--- Exercise description ---
Scan the entries below for "well" and copy each line that holds it.

(Information shown begins)

-- ==== Sys2Proof/Laws/PerInstr.lean ====
section
/-! SUPPORT. For each instruction, by itself: a well-formed one has a chain, and its page and its major opcode are those
of a base word, page 13 exactly where only a protocol processor runs it (R94, R115 to R124). -/

namespace Sys2Proof.Laws.Encodes

/-- A well-formed instruction has a chain, on page 13 exactly where it is a protocol processor's. -/
def Statement (i : Instr) : Prop :=
  i.wf = true → ∃ r, toRaw i = some r ∧ (r.page == 13) = i.onPP ∧ r.page < 15 ∧ r.major < 15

(Information shown ends)

--- Solution ---
/-! SUPPORT. For each instruction, by itself: a well-formed one has a chain, and its page and its major opcode are those
/-- A well-formed instruction has a chain, on page 13 exactly where it is a protocol processor's. -/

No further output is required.